Is this acceptable (right close button):

enter image description here

2 Answers 2


Material Design According to Google, drawer menu's (or navigation drawers) don't require a close button. Interaction with the content still visible on the right or by pressing a link in the menu will close it.

iOS Apple doesn't have any official guidelines on drawer menu's.

Pushing content aside This is a popular interaction you can see a lot on Dribbble. The drawer menu pushes the content right. The hamburger icon moves with it. Interaction with the button or the still visible content will close the drawer. No close button is displayed.

So, a close button is not necessary perse, it's optional.
But if you do want to add a close button, where to put it?

Mac vs Windows A great way of deciding where to place elements is to think about where your users would expect it taking in account any other conventions. Problem with this is that you can seperate people on this subject into windows users and mac users. Windows users would expect it in the top right corner. Mac users are used to it being on the left hand. Although the Windows group is larger, it is not a safe to assume the right side would be the best.

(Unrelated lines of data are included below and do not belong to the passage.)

-- ==== Sys2Proof/Machine/Flags.lean ====
section
/-! DEFINITION. The status bits of 10_state.md R42 and their packing in `STAT`'s `R2` (44_system.md R261). The block has no
arithmetic flags. -/

namespace Sys2Proof.Machine

/-- `mix_set` (10_state.md R32). -/
def State.mixSet (s : State) : Bool := s.mix.isSome

/-- `seq_valid` (10_state.md R36). -/
def State.seqValid (s : State) : Bool := s.seq.isSome

/-- `ks_valid` (10_state.md R37). -/
def State.ksValid (s : State) : Bool := s.ks.isSome

/-- `STAT`'s flags: `mix_set * 2^0 + ks_valid * 2^1 + seq_valid * 2^2 + count * 2^8` (44_system.md R261). -/
def State.statFlags (s : State) : Nat :=
  bitVal s.mixSet * 2 ^ 0 + bitVal s.ksValid * 2 ^ 1 + bitVal s.seqValid * 2 ^ 2 + s.count * 2 ^ 8

end Sys2Proof.Machine
end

So you can't really fall back on solid conventions, what can you do?

I think keeping it as close to real world physics as possible is the answer. You do this by keeping context with animations and simulating real behaviour.

Sliding over
If your navigation drawer slides over the content from the left, I would put the close button in the top right corner. When closing a real drawer you push on the outer end, not close to the closet. Also, the animation draws the eye from the left to the right.

Pushing content all the way to the right
If your navigation drawer pushes the content all the way to the right I would put the close button in the top right corner for the same reason I mentioned above.
However, if your content is still partially visible I would strongly recommend considering not using a close button at all.

Fading layer on top
If your navigation fades full screen on top I would place the close button on the same spot the hamburger button was.

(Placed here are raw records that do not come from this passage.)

-- ==== Sys2Proof/Laws/Functions.lean ====
section
/-! SUPPORT. The small lemmas of the pure functions. -/

namespace Sys2Proof.Machine

@[simp] theorem bitVal_true : bitVal true = 1 := rfl
@[simp] theorem bitVal_false : bitVal false = 0 := rfl

/-- A bit is at most 1. -/
theorem bitVal_le (b : Bool) : bitVal b ≤ 1 := by cases b <;> decide

/-- A bit's value decides the bit. -/
theorem bitVal_inj {a b : Bool} (h : bitVal a = bitVal b) : a = b := by
  cases a <;> cases b <;> simp_all [bitVal]

/-- The value read so far is carried to the left of what follows. -/
theorem seqVal_foldl (bs : BitSeq) (v : Nat) :
    bs.foldl (fun v b => 2 * v + bitVal b) v = v * 2 ^ bs.length + seqVal bs := by
  induction bs generalizing v with
  | nil => simp [seqVal]
  | cons b bs ih =>
    have hs : seqVal (b :: bs) = bitVal b * 2 ^ bs.length + seqVal bs := by
      have h : seqVal (b :: bs) = bs.foldl (fun v b => 2 * v + bitVal b) (2 * 0 + bitVal b) := rfl
      rw [h, ih]
      simp
    rw [List.foldl_cons, ih, hs, List.length_cons, pow_succ]
    ring

@[simp] theorem seqVal_nil : seqVal [] = 0 := rfl

/-- The first bit is the most significant (00_scope.md R8). -/
theorem seqVal_cons (b : Bool) (bs : BitSeq) : seqVal (b :: bs) = bitVal b * 2 ^ bs.length + seqVal bs := by
  have h : seqVal (b :: bs) = bs.foldl (fun v b => 2 * v + bitVal b) (2 * 0 + bitVal b) := rfl
  rw [h, seqVal_foldl]
  simp

/-- A sequence's value has at most its length of bits. -/
theorem seqVal_lt (bs : BitSeq) : seqVal bs < 2 ^ bs.length := by
  induction bs with
  | nil => simp
  | cons b bs ih =>
    rw [seqVal_cons, List.length_cons, pow_succ]
    have := bitVal_le b
    nlinarith [Nat.mul_le_mul_right (2 ^ bs.length) this]

@[simp] theorem seqOf_length (len v : Nat) : (seqOf len v).length = len := by simp [seqOf]

@[simp] theorem regSeq_length (s m k n : Nat) : (regSeq s m k n).length = n := by
  induction n generalizing k with
  | zero => rfl
  | succ n ih => simp [regSeq, ih]

@[simp] theorem outBits_length (lanes : List Reg) : (outBits lanes).length = lanes.length := by simp [outBits]

@[simp] theorem tickAll_length (lanes : List Reg) : (tickAll lanes).length = lanes.length := by simp [tickAll]

/-- `CombSeq` gives as many bits as it is asked for. -/
@[simp] theorem combSeq_length (lanes : List Reg) (f : MixFn) (n : Nat) : (combSeq lanes f n).1.length = n := by
  induction n generalizing lanes with
  | zero => rfl
  | succ n ih => simp [combSeq, ih]

/-- `CombSeq` keeps the number of lanes. -/
@[simp] theorem combSeq_lanes_length (lanes : List Reg) (f : MixFn) (n : Nat) :
    (combSeq lanes f n).2.length = lanes.length := by
  induction n generalizing lanes with
  | zero => rfl
  | succ n ih => simp [combSeq, ih]

/-- A packing of `n` bits is below `2^n`. -/
theorem packBits_lt (x : List Bool) : packBits x < 2 ^ x.length := by
  induction x with
  | nil => simp [packBits]
  | cons b x ih =>
    have := bitVal_le b
    simp only [packBits, List.length_cons, pow_succ]
    omega

/-- A key is in `AllKeys` when it is in `1..2^s - 1` (40_register.md R125). -/
theorem mem_allKeys (s k : Nat) : k ∈ allKeys s ↔ 1 ≤ k ∧ k ≤ 2 ^ s - 1 := by
  simp only [allKeys, largestKey, List.mem_range'_1]
  omega

/-- The successor key stays within the size (10_state.md R22). -/
theorem nextKey_lt (s m k : Nat) (hm : m < 2 ^ s) : nextKey s m k < 2 ^ s := by
  have ht : trunc s (k <<< 1) < 2 ^ s := Nat.mod_lt _ (Nat.two_pow_pos s)
  unfold nextKey
  split
  · exact Nat.xor_lt_two_pow ht hm
  · exact ht

/-- The Hamming distance is at most the length of the first sequence. -/
theorem hamming_le (p q : BitSeq) : hamming p q ≤ p.length := by
  unfold hamming
  refine le_trans List.countP_le_length ?_
  simp [List.length_zip]

end Sys2Proof.Machine
end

Looking at your design I see both hamburger icon and close icon. What does the hamburger icon do at this point? So answering your question if that is right: no, not in combination with the hamburger icon still visible.

Hope this helps.

  • Thank you @Paul for the detailed answer. My problem is that I may be required to display drawers on secondary screens (screens which are on top of primary screens and have to allow to navigate back to the primary screen). So the difficulty is to design a navigation that will support both closing of a screen & opening of a drawer on the same layout. On Android this less acute as the back button is always available, but for iOS I must give the user the ability to go back. What do you is the right way to achieve this? Dec 7, 2016 at 15:05

Not sure about iOS, but on Android only the root screen of an app can have a drawer. On non-root screens, the up (not back) button goes in the corner instead. As an Android user I would be extremely confused to see a side drawer in some sub-screen of an app. So if you want to work to the material design guidelines (and match what users will expect) you need to change your design.